---
name: tar-data-analysis
description: Use when running and reporting the estimation for a The Accounting Review (TAR) manuscript — the estimator, fixed effects, standard-error clustering, robustness, and the data-authenticity / code-access documentation TAR requires. Executes and reports the analysis; it does not design identification (tar-methods) or frame the contribution (tar-contribution-framing).
---

# Estimation, Robustness & Data Authenticity (tar-data-analysis)

## When to trigger

- The sample is built and it is time to estimate and report
- You are unsure whether your standard errors, fixed effects, or estimator match the design
- Reviewers will probe robustness, alternative measures, or sample-selection screens
- You must assemble the data-authenticity / code-access package TAR requires
- A reviewer says "the result is not robust" or "I cannot tell how the sample was built"

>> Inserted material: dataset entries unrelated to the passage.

/-- From three bytes on, the byte-list decoder gives what `decodeInstr` gives (R62, R72). -/
theorem decode_three (op b1 b2 : Byte) : ∃ rest, decode [op, b1, b2] = .ok (decodeInstr op b1 b2, rest) := by
  obtain hlen | hlen | hlen := opcodeLength_cases op
  · have hi : decodeInstr op b1 b2 = decodeInstr op 0 0 := decodeInstr_congr (by simp [hlen])
    exact ⟨[b1, b2], by simp only [decode, hlen, hi]⟩
  · have hi : decodeInstr op b1 b2 = decodeInstr op b1 0 := decodeInstr_congr (by simp [hlen])
    exact ⟨[b2], by simp only [decode, hlen, hi]⟩
  · exact ⟨[], by simp only [decode, hlen]⟩

end Sys2Proof

namespace Sys2Proof.Machine

/-! ## The bytes at PC -/

theorem fetchByte_zero (s : State) : fetchByte 0 s = memRead s.pc s := by simp [fetchByte]

/-! ## Placing bytes where the router reads them -/

/-- The byte of RAM (left) or of the image (right) that the router reads at an address. -/
def cellOf (a : Word) (s : State) : Nat ⊕ Nat :=
  if romBase ≤ a.toNat then .inr (prgOffset s a) else .inl a.toNat

theorem cellOf_of_lt {a : Word} (s : State) (h : a.toNat < romBase) : cellOf a s = .inl a.toNat :=
  if_neg (Nat.not_le.mpr h)

theorem cellOf_of_ge {a : Word} (s : State) (h : romBase ≤ a.toNat) : cellOf a s = .inr (prgOffset s a) := if_pos h

/-- Placing a byte changes the two stores alone. -/
theorem placeByte_eq (a : Word) (v : Byte) (s : State) :
    ∃ ram prg, placeByte a v s = { s with ram := ram, prg := prg } := by
  unfold placeByte
  split
  · exact ⟨s.ram, _, rfl⟩
  · exact ⟨_, s.prg, rfl⟩

@[simp] theorem cellOf_placeByte (b a : Word) (v : Byte) (s : State) : cellOf b (placeByte a v s) = cellOf b s := by
  obtain ⟨ram, prg, h⟩ := placeByte_eq a v s
  rw [h]
  rfl

/-- A read after a byte was placed: that byte at every address that reads the same cell, any other as before. -/
theorem memRead_placeByte (b a : Word) (v : Byte) (s : State) :
    memRead b (placeByte a v s) = if cellOf b s = cellOf a s then v else memRead b s := by
  by_cases ha : romBase ≤ a.toNat
  · rw [placeByte, if_pos ha, cellOf_of_ge s ha]
    by_cases hb : romBase ≤ b.toNat
    · rw [cellOf_of_ge s hb, memRead, memRead, if_pos hb, if_pos hb]
      simp only [Sum.inr.injEq]
      exact Memory.read_write ..
    · rw [cellOf_of_lt s (Nat.not_le.mp hb), if_neg Sum.inl_ne_inr, memRead, memRead, if_neg hb, if_neg hb]
  · rw [placeByte, if_neg ha, memRead_ramWrite, cellOf_of_lt s (Nat.not_le.mp ha)]
    by_cases hb : romBase ≤ b.toNat
    · rw [cellOf_of_ge s hb, if_neg Sum.inr_ne_inl, if_neg (by omega)]
    · rw [cellOf_of_lt s (Nat.not_le.mp hb)]
      simp only [Sum.inl.injEq, BitVec.toNat_inj, Nat.not_le.mp hb, and_true]

/-- Two addresses one or two apart read different cells, when the image they may both read has three bytes or more. -/
theorem cellOf_add_ne {a : Word} {s : State} {d : Nat} (h0 : 0 < d) (h2 : d ≤ 2)
    (hlen : romBase ≤ a.toNat → 3 ≤ s.prgLen) : cellOf (a + BitVec.ofNat 16 d) s ≠ cellOf a s := by
  have hadd : (a + BitVec.ofNat 16 d).toNat = (a.toNat + d) % 2 ^ 16 := by simp [BitVec.toNat_add]
  have hlt := a.isLt
  by_cases ha : romBase ≤ a.toNat
  · rw [cellOf_of_ge s ha]
    by_cases hb : romBase ≤ (a + BitVec.ofNat 16 d).toNat
    · rw [cellOf_of_ge s hb, Ne, Sum.inr.injEq, prgOffset, prgOffset]
      have hoff : (a + BitVec.ofNat 16 d).toNat - romBase = a.toNat - romBase + d := by
        simp only [romBase] at ha hb ⊢
        omega
      rw [hoff]
      intro heq
      have hle := Nat.le_of_dvd h0 (Nat.add_modEq_left_iff.mp heq)
      have := hlen ha
      omega
    · rw [cellOf_of_lt s (Nat.not_le.mp hb)]
      exact Sum.inl_ne_inr
  · rw [cellOf_of_lt s (Nat.not_le.mp ha)]
    by_cases hb : romBase ≤ (a + BitVec.ofNat 16 d).toNat
    · rw [cellOf_of_ge s hb]
      exact Sum.inr_ne_inl
    · rw [cellOf_of_lt s (Nat.not_le.mp hb), Ne, Sum.inl.injEq]
      simp only [romBase] at ha
      omega

theorem fetchesRom_iff {s : State} : fetchesRom s = true ↔
    romBase ≤ s.pc.toNat ∨ romBase ≤ (s.pc + 1).toNat ∨ romBase ≤ (s.pc + 2).toNat := by
  simp only [fetchesRom, Bool.or_eq_true, decide_eq_true_eq, or_assoc]

/-- An image that takes part in the fetch has room for three different bytes. -/
theorem three_le_prgLen_withRoomForWord (s : State) :
    fetchesRom (withRoomForWord s) = true → 3 ≤ (withRoomForWord s).prgLen := by
  unfold withRoomForWord
  split
  · exact fun _ => (by decide : 3 ≤ 0x8000)
  · rename_i hroom
    intro h
    simpa [h] using hroom

/-- Making room for a word changes the length of the image alone. -/
theorem withRoomForWord_eq (s : State) : ∃ n, withRoomForWord s = { s with prgLen := n } := by
  unfold withRoomForWord
  split
  · exact ⟨_, rfl⟩
  · exact ⟨s.prgLen, rfl⟩

theorem placeAtPC_eq (b0 b1 b2 : Byte) (s : State) :
    ∃ ram prg, placeAtPC b0 b1 b2 s = { s with ram := ram, prg := prg } := by
  obtain ⟨ram0, prg0, h0⟩ := placeByte_eq s.pc b0 s
  obtain ⟨ram1, prg1, h1⟩ := placeByte_eq (s.pc + 1) b1 (placeByte s.pc b0 s)
  obtain ⟨ram2, prg2, h2⟩ := placeByte_eq (s.pc + 2) b2 (placeByte (s.pc + 1) b1 (placeByte s.pc b0 s))
  exact ⟨ram2, prg2, by rw [placeAtPC, h2, h1, h0]⟩

theorem withFetchWord_eq (s : State) (nbits w : Nat) :
    ∃ ram prg n, s.withFetchWord nbits w = { s with ram := ram, prg := prg, prgLen := n } := by
  obtain ⟨n, hn⟩ := withRoomForWord_eq s
  obtain ⟨ram, prg, h⟩ := placeAtPC_eq (tableByte nbits w 0) (tableByte nbits w 1) (tableByte nbits w 2)
    (withRoomForWord s)
  exact ⟨ram, prg, n, by rw [State.withFetchWord, h, hn]⟩

theorem memRead_placeAtPC (b : Word) (b0 b1 b2 : Byte) (s : State) :
    memRead b (placeAtPC b0 b1 b2 s) =
      if cellOf b s = cellOf (s.pc + 2) s then b2 else if cellOf b s = cellOf (s.pc + 1) s then b1
      else if cellOf b s = cellOf s.pc s then b0 else memRead b s := by
  simp only [placeAtPC, memRead_placeByte, cellOf_placeByte]

/-- The fetch reads the three bytes placed at PC, since they lie in three different cells. -/
theorem fetchInstr_placeAtPC {s : State} (hroom : fetchesRom s = true → 3 ≤ s.prgLen) (b0 b1 b2 : Byte) :
    fetchInstr (placeAtPC b0 b1 b2 s) = decodeInstr b0 b1 b2 := by
  have hpc : (placeAtPC b0 b1 b2 s).pc = s.pc := by
    obtain ⟨ram, prg, h⟩ := placeAtPC_eq b0 b1 b2 s
    rw [h]
  have h01 : cellOf (s.pc + 1) s ≠ cellOf s.pc s :=
    cellOf_add_ne (by decide) (by decide) fun h => hroom (fetchesRom_iff.mpr (.inl h))
  have h02 : cellOf (s.pc + 2) s ≠ cellOf s.pc s :=
    cellOf_add_ne (by decide) (by decide) fun h => hroom (fetchesRom_iff.mpr (.inl h))
  have h12 : cellOf (s.pc + 2) s ≠ cellOf (s.pc + 1) s := by
    rw [show s.pc + 2 = s.pc + 1 + 1 from (add_assoc s.pc 1 1).symm]
    exact cellOf_add_ne (by decide) (by decide) fun h => hroom (fetchesRom_iff.mpr (.inr (.inl h)))
  have h0 : fetchByte 0 (placeAtPC b0 b1 b2 s) = b0 := by
    rw [fetchByte_zero, hpc, memRead_placeAtPC, if_neg h02.symm, if_neg h01.symm, if_pos rfl]
  have h1 : fetchByte 1 (placeAtPC b0 b1 b2 s) = b1 := by
    rw [fetchByte, hpc]
    exact (memRead_placeAtPC (s.pc + 1) ..).trans (by rw [if_neg h12.symm, if_pos rfl])
  have h2 : fetchByte 2 (placeAtPC b0 b1 b2 s) = b2 := by
    rw [fetchByte, hpc]
    exact (memRead_placeAtPC (s.pc + 2) ..).trans (if_pos rfl)
  rw [fetchInstr, h0, h1, h2]

theorem decodeTableWord_eq (nbits w : Nat) : decodeTableWord nbits w =
    some (decodeInstr (tableByte nbits w 0) (tableByte nbits w 1) (tableByte nbits w 2)) := by
  obtain ⟨rest, h⟩ := decode_three (tableByte nbits w 0) (tableByte nbits w 1) (tableByte nbits w 2)
  rw [decodeTableWord, h]

end Sys2Proof.Machine

namespace Sys2Proof.Proofs

/-- Settles O7: the three bytes placed at PC are fetched back and decode to the instruction of the word. -/
theorem fetchWordIsRunByTheNextStep : Obligations.FetchWordIsRunByTheNextStep := by
  intro s nbits w i hi
  have hfetch : fetchInstr (s.withFetchWord nbits w) = i := by
    rw [decodeTableWord_eq, Option.some.injEq] at hi
    rw [State.withFetchWord, fetchInstr_placeAtPC (three_le_prgLen_withRoomForWord s), hi]
  refine ⟨by rw [step, hfetch], ?_⟩
  obtain ⟨ram, prg, n, h⟩ := withFetchWord_eq s nbits w
  rw [h]
  exact ⟨rfl, rfl, fun r _ => by cases r <;> rfl⟩

end Sys2Proof.Proofs
end

section
/-! PROOFS (20_memory). What an instruction does to memory, said once: an instruction with a location to write is one
write to it (R82), every other completes and stores at the stack addresses it pushes to alone (R51, R79). -/

open Sys2Proof Sys2Proof.Machine Sys2Proof.Claims

namespace Sys2Proof.Machine

/-! ## Writes to a location -/

/-- A location write faults with the fault of the location, or not at all (R40, R42). -/
theorem locWrite_eq_fault_iff (l : Loc) (v : Byte) (s : State) (f : Fault) :
    locWrite l v s = .fault f ↔ l.fault = some f := by
  rcases locWrite_cases l v s with ⟨rfl, h⟩ | ⟨i, rfl, h⟩ | ⟨a, rfl, ha, h⟩ | ⟨a, rfl, ha, h⟩ <;> rw [h]
  · simp [Loc.fault]
  · simp [Loc.fault]
  · simp [Loc.fault, Nat.not_le.mpr ha]
  · simp [Loc.fault, ha]

/-- A location write that completes leaves every address but that of the location. -/
theorem memRead_of_locWrite {l : Loc} {v : Byte} {s t : State} (h : locWrite l v s = .next t) {b : Word}
    (hb : l ≠ .mem b) : memRead b t = memRead b s := by
  rcases locWrite_cases l v s with ⟨-, he⟩ | ⟨i, -, he⟩ | ⟨a, hl, -, he⟩ | ⟨a, -, -, he⟩ <;>
    rw [he] at h <;> cases h
  · rfl
  · exact memRead_ramWrite_of_ne v s fun e => hb (e ▸ hl)

/-- A write to a memory location that completes is read back. -/
theorem memRead_of_locWrite_self {a : Word} {v : Byte} {s t : State} (h : locWrite (.mem a) v s = .next t) :
    memRead a t = v := by
  by_cases ha : a.toNat < romBase
  · rw [locWrite, memWrite_of_lt v s ha] at h
    cases h
    rw [memRead_ramWrite, if_pos ⟨rfl, ha⟩]
  · rw [locWrite, memWrite_of_ge v s (Nat.not_lt.mp ha)] at h
    cases h

/-! ## The instructions that write a location, as one of the two shapes -/

section
variable (o : Operand) (s : State)

theorem exec_sta : exec (.sta o) s = storeOp o s.a s := rfl
theorem exec_stx : exec (.stx o) s = storeOp o s.x s := rfl
theorem exec_sty : exec (.sty o) s = storeOp o s.y s := rfl
theorem exec_sax : exec (.sax o) s = storeOp o (s.a &&& s.x) s := rfl

theorem exec_asl : exec (.asl o) s = modifyOp o (fun m => (shiftAsl m).r) (fun m => setShift (shiftAsl m)) s := rfl
theorem exec_rol : exec (.rol o) s =
    modifyOp o (fun m => (shiftRol m (getFlag .C s.p)).r) (fun m => setShift (shiftRol m (getFlag .C s.p))) s := rfl
theorem exec_lsr : exec (.lsr o) s = modifyOp o (fun m => (shiftLsr m).r) (fun m => setShift (shiftLsr m)) s := rfl
theorem exec_ror : exec (.ror o) s =
    modifyOp o (fun m => (shiftRor m (getFlag .C s.p)).r) (fun m => setShift (shiftRor m (getFlag .C s.p))) s := rfl
theorem exec_dec : exec (.dec o) s = modifyOp o (fun m => m - 1) (fun m => setZN (m - 1)) s := rfl
theorem exec_inc : exec (.inc o) s = modifyOp o (fun m => m + 1) (fun m => setZN (m + 1)) s := rfl

end

/-! ## Every instruction -/

/-- An instruction that writes its operand's location is a pure store or a read-modify-write of it (R82). -/
theorem exec_of_writes {i : Instr} {o : Operand} (h : Instr.writes i = some o) (s : State) :
    (∃ v, exec i s = storeOp o v s) ∨ ∃ r f, exec i s = modifyOp o r f s := by
  cases i <;> simp only [Instr.writes, reduceCtorEq, Option.some.injEq] at h <;> subst h
  case sta o => exact .inl ⟨_, exec_sta o s⟩
  case stx o => exact .inl ⟨_, exec_stx o s⟩
  case sty o => exact .inl ⟨_, exec_sty o s⟩
  case sax o => exact .inl ⟨_, exec_sax o s⟩
  case asl o => exact .inr ⟨_, _, exec_asl o s⟩
  case rol o => exact .inr ⟨_, _, exec_rol o s⟩
  case lsr o => exact .inr ⟨_, _, exec_lsr o s⟩
  case ror o => exact .inr ⟨_, _, exec_ror o s⟩
  case dec o => exact .inr ⟨_, _, exec_dec o s⟩
  case inc o => exact .inr ⟨_, _, exec_inc o s⟩

/-- Either way it is one write of some byte to the location, memory being as before up to that write. -/
theorem exec_eq_locWrite {i : Instr} {o : Operand} (h : Instr.writes i = some o) (s : State) :
    ∃ v u, exec i s = locWrite (resolve o s) v u ∧ MemKept s u := by
  obtain ⟨v, he⟩ | ⟨r, f, he⟩ := exec_of_writes h s
  · exact ⟨v, s.advance o.mode.len, he, fun _ => rfl⟩
  · exact ⟨r (operandValue o s), (s.advance o.mode.len).updP (f (operandValue o s)), he, fun _ => rfl⟩

/-- An instruction that writes no operand's location completes, and memory changes where it pushes alone
(R51, R79). -/
theorem exec_of_writes_none {i : Instr} (h : Instr.writes i = none) (s : State) :
    ∃ t, exec i s = .next t ∧ ∀ b, b ∉ stackBytes i s → memRead b t = memRead b s := by
  cases i
  case sta | stx | sty | sax | asl | rol | lsr | ror | dec | inc => cases h
  case jmp target =>
    cases target
    all_goals
      refine ⟨_, rfl, fun b _ => ?_⟩
      rfl
  case pha | php =>
    refine ⟨_, rfl, fun b hb => ?_⟩
    exact (memRead_push _ _ b).trans (if_neg (mt List.mem_singleton.mpr hb))
  case jsr w =>
    refine ⟨_, rfl, fun b hb => ?_⟩
    obtain ⟨h0, h1⟩ := List.ne_and_not_mem_of_not_mem_cons hb
    rw [memRead_setPC, memRead_push16, if_neg h0, if_neg (mt List.mem_singleton.mpr h1)]
  case brk =>
    refine ⟨_, rfl, fun b hb => ?_⟩
    obtain ⟨h0, hb⟩ := List.ne_and_not_mem_of_not_mem_cons hb
    obtain ⟨h1, h2⟩ := List.ne_and_not_mem_of_not_mem_cons hb
    rw [memRead_takeTrap, if_neg h0, if_neg h1, if_neg (mt List.mem_singleton.mpr h2)]
  case rti =>
    refine ⟨_, rfl, fun b _ => ?_⟩
    exact memRead_returnFromTrap b s
  all_goals
    refine ⟨_, rfl, fun b _ => ?_⟩
    rfl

## Estimator and inference (large-sample archival core)

- **Match the estimator to the design** set in `tar-methods`: OLS with high-dimensional fixed
  effects (firm, year, industry-year) for panel associations; DiD / staggered-DiD with a modern
  estimator for adoption shocks; 2SLS for endogenous regressors; RDD for threshold settings; logit/
  probit/Poisson/Tobit for limited or count outcomes (e.g., restatement, going-concern, fraud).
- **Cluster standard errors** at the level of treatment assignment / correlation (firm, or two-way
  firm-and-year); for few clusters use the wild-cluster bootstrap.
- **Report fixed effects explicitly** and show how the coefficient moves as you add them — a result
  that survives tighter fixed effects is more credible than one that does not.
- For **accounting-specific measures** (discretionary accruals, real earnings management, abnormal
  audit fees, effective/cash tax rates, disclosure tone), state the construction model and screen,
  and show the result is not an artifact of the proxy.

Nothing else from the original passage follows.